Собрались русские как-то после бани и решили, что пора бы начать жить хорошо!., с семнадцатого числа. А какого месяца — все равно.

Один сильный духом и чистый после бани человек подумал и сказал:

— Сперва надо нравственно возродиться!., а там оно само пойдет.

И все айда нравственно возрождаться. Для начала переименовали взятки в подарки, шум — в свободу слова, грабеж — в предпринимательство.

Тут же кое-кто и возродился. Но остальные, глядя на них, впали в оторопь.

Потом пришло предложение из глубинки:

— Давайте, чтобы хорошо жить, учиться у природы… у муравьев, у пчел… давайте работать, как лошади.

Идея всем понравилась.

Но при поименном голосовании выяснилось, что одни хотят трудиться не как муравьи, а как морские котики… на лежбище. Другие хотят жить исключительно, как щуки. Четыре голоса было за канареек, два, что ли, или три за болонок. Семеро согласились жить, как свиньи, один желал всю жизнь честно нести яйца. А за лошадей голосов что-то совсем не было. Не прошло предложение.

Само собой, были и глупые идеи. Например, один инвалид ума предложил, чтобы каждый на Руси занимался… своим делом.

В диковинку это, но раз демократия, то попробовали — дня начала посмотрели, не выйдет ли чего путного, если споим делом займется каждая из трех ветвей власти. Конечно, эксперимент тут же сорвался. Видимо, природа резких скачков не любит.

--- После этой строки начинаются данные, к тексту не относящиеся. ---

-- ==== Sys2Proof/Word.lean ====
section
/-! DEFINITION. The word an operation yields: 16 bits, bit 15 the most significant (30 R37, 20 R31). -/

namespace Sys2Proof

/-- "Instruction word: an unsigned 16-bit integer" (00 R9, 30 R37). It has no byte order (20 R31). -/
abbrev Word := BitVec 16

end Sys2Proof
end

Реальных было всего одно предложение — от членов КГБ с тридцать седьмого года. Главное — многие знали, как за дело взяться. Мороки никакой — лишить дыхания врагов хорошей жизни… всего-то.

Но как сглазил кто!.. Споткнулись об тайны арифметики — как ни составляли списки, а всякий раз получалось ровно в два раза больше, чем всего жителей на планете.

Было и одно умное предложение — считать гуманитарную помощь… Солнцем! То есть как бы естественным источником жизни, который умрет уже гораздо после того, как человечество вырвется из колыбели и разбредется по космосу навроде цыган.

Предложение приняли единогласно, но тут вместо помощи пришел счет за просроченные долги.

А больше предложений не было, пошли затяжные дожди, и все прокисло. И уже только весной один старенький старичок предложил всем миром выступить против секса!.. Никакой прибыли от него, дескать, нету, а силы уходят большие.

В общем-то такое положение дел насчет сил и прибыли было везде, но что-то обрушились против секса.

Радикалы предлагали ввести для секса комендантский час. С одиннадцати вечера до шести утра. А с шести утра до одиннадцати вечера, чтобы не собирались кучами по два и больше человек.

Патриоты потребовали вообще покончить с этим делом… так сказать, обрубить раз и навсегда, а то оно сильно отвлекает, даже когда Отечество в опасности.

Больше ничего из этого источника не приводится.